Selling your house is risky. You can live in the best house, in the best neighborhood, in the best city, but for whatever reason--whether it’s the market or otherwise--your house still might not sell.
You have a lot on the line. You might have a new job in a new location that starts very soon. You might have a family to feed. You want to minimize the amount of time you have to pay two mortgages. If your house doesn’t sell, you’ll have to come up with a solution. Fast.
The good news is, even if your house is not selling as quickly as you expected, you can still find ways to manage. Here are some tips on navigating through a relocation when your house isn’t selling:
Find a More Reasonable Price
We get it. This home is a huge investment. You’ve probably spent thousands of dollars on renovations to get those coveted returns. You’ve probably priced it some thousands of dollars higher than what you purchased it with to get some more cash. And this is smart, but it might not be practical for your present situation.
A common problem that sellers face is pricing their home at too high of a price. The sad reality is that you likely won’t get the amount you expect. And when you’ve got double mortgages hanging over your head, sometimes you have to kill your darlings and make sacrifices. This might mean getting some returns but not as much as you’d hoped. This might mean selling for less than what you purchased it for.
Work with your realtor on finding a price that is more fitting for your home’s type in the current housing market so you can be more effective at getting quality offers. You can work together and research what similar homes in your area have sold for. Listing prices, though, will be less helpful in revealing the price that will really get it to sell.
Play it Safe
Try waiting on buying the new house. You want to avoid paying two mortgages, if you can. Rent an apartment in your new location and get to know the area around you to really think about where you want to buy. If you have a family, maybe the working member rents in their new location while the rest of the family stays put until the house sells.
You may also have to get creative with finances. Asking for financial help from family or friends or taking money out of your retirement account may be, though undesirable, necessary for getting through this tough limbo period.
When in Doubt, Rent it Out
A good way to get through this difficult period is to become a landlord. There are pros and cons to this. You have to consider homeowner’s insurance, capital gains tax, finding tenants, setting the right rates, and more. But, you can also get tax benefits and other perks. For more details on these pros and cons, click here.
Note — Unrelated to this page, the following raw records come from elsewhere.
@[simp] theorem commitClimate_frame (e : Entry) (s : State) :
    (commitClimate e s).phase = s.phase ∧ (commitClimate e s).signals = s.signals ∧
    (commitClimate e s).egress = s.egress ∧ (commitClimate e s).tx = s.tx ∧ (commitClimate e s).rx = s.rx ∧
    (commitClimate e s).nodes = s.nodes ∧ (commitClimate e s).energy = s.energy ∧
    (commitClimate e s).setup = s.setup ∧ (commitClimate e s).store = s.store ∧ (commitClimate e s).power = s.power ∧
    (commitClimate e s).pending = s.pending := by
  unfold commitClimate; try dsimp only
  first | (simp [State.ite_frame]; done) | ((repeat' split) <;> simp [State.ite_frame])

@[simp] theorem commitEgress_frame (i : ℕ) (e : Entry) (s : State) :
    (commitEgress i e s).phase = s.phase ∧ (commitEgress i e s).bus = s.bus ∧
    (commitEgress i e s).signals = s.signals ∧ (commitEgress i e s).tx = s.tx ∧ (commitEgress i e s).rx = s.rx ∧
    (commitEgress i e s).nodes = s.nodes ∧ (commitEgress i e s).panel = s.panel ∧
    (commitEgress i e s).roster = s.roster ∧ (commitEgress i e s).energy = s.energy ∧
    (commitEgress i e s).heater = s.heater ∧ (commitEgress i e s).fridge = s.fridge ∧
    (commitEgress i e s).lights = s.lights ∧ (commitEgress i e s).rest = s.rest ∧
    (commitEgress i e s).setup = s.setup ∧ (commitEgress i e s).store = s.store ∧
    (commitEgress i e s).notices = s.notices ∧ (commitEgress i e s).power = s.power ∧
    (commitEgress i e s).ret = s.ret ∧ (commitEgress i e s).pending = s.pending := by
  unfold commitEgress; try dsimp only
  first | (simp [State.ite_frame]; done) | ((repeat' split) <;> simp [State.ite_frame])

@[simp] theorem commitNodeMap_frame (p : ℕ) (e : Entry) (s : State) :
    (commitNodeMap p e s).phase = s.phase ∧ (commitNodeMap p e s).signals = s.signals ∧
    (commitNodeMap p e s).egress = s.egress ∧ (commitNodeMap p e s).energy = s.energy ∧
    (commitNodeMap p e s).setup = s.setup ∧ (commitNodeMap p e s).store = s.store ∧
    (commitNodeMap p e s).power = s.power ∧ (commitNodeMap p e s).pending = s.pending := by
  unfold commitNodeMap; try dsimp only
  first | (simp [State.ite_frame]; done) | ((repeat' split) <;> simp [State.ite_frame])

@[simp] theorem tellEntry_frame (i : ℕ) (s : State) :
    (tellEntry i s).phase = s.phase ∧ (tellEntry i s).signals = s.signals ∧ (tellEntry i s).egress = s.egress ∧
    (tellEntry i s).tx = s.tx ∧ (tellEntry i s).rx = s.rx ∧ (tellEntry i s).nodes = s.nodes ∧
    (tellEntry i s).panel = s.panel ∧ (tellEntry i s).energy = s.energy ∧ (tellEntry i s).lights = s.lights ∧
    (tellEntry i s).rest = s.rest ∧ (tellEntry i s).setup = s.setup ∧ (tellEntry i s).store = s.store ∧
    (tellEntry i s).power = s.power ∧ (tellEntry i s).ret = s.ret ∧ (tellEntry i s).tables = s.tables ∧
    (tellEntry i s).pending = s.pending := by
  unfold tellEntry; try dsimp only
  first | (simp [State.ite_frame]; done) | ((repeat' split) <;> simp [State.ite_frame])

@[simp] theorem commitRoster_frame (i : ℕ) (e : Entry) (s : State) :
    (commitRoster i e s).phase = s.phase ∧ (commitRoster i e s).signals = s.signals ∧
    (commitRoster i e s).egress = s.egress ∧ (commitRoster i e s).tx = s.tx ∧ (commitRoster i e s).rx = s.rx ∧
    (commitRoster i e s).nodes = s.nodes ∧ (commitRoster i e s).panel = s.panel ∧
    (commitRoster i e s).energy = s.energy ∧ (commitRoster i e s).lights = s.lights ∧
    (commitRoster i e s).rest = s.rest ∧ (commitRoster i e s).setup = s.setup ∧
    (commitRoster i e s).store = s.store ∧ (commitRoster i e s).power = s.power ∧
    (commitRoster i e s).pending = s.pending := by
  unfold commitRoster; try dsimp only
  first | (simp [State.ite_frame]; done) | ((repeat' split) <;> simp [State.ite_frame])

@[simp] theorem commitEntry_frame (t : ℕ) (i : ℕ) (e : Entry) (s : State) :
    (commitEntry t i e s).phase = s.phase ∧ (commitEntry t i e s).store = s.store ∧
    (commitEntry t i e s).power = s.power ∧ (commitEntry t i e s).pending = s.pending := by
  unfold commitEntry; try dsimp only
  first | (simp [State.ite_frame]; done) | ((repeat' split) <;> simp [State.ite_frame])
If you don’t plan to do this long-term, you can make your home a vacation rental on, say, Vrbo or Airbnb. This also has its own benefits.
Renting might be a good way to get you through the expenses while you’re between houses.
Try New Marketing Techniques
Is the home getting enough eyes on it? Talk with your agent on changing up your marketing strategy. Though you may already be trying social media, open houses, photography, virtual home tours, or email marketing, you may need to test out a combination of these, because one or two on their own won’t cut it.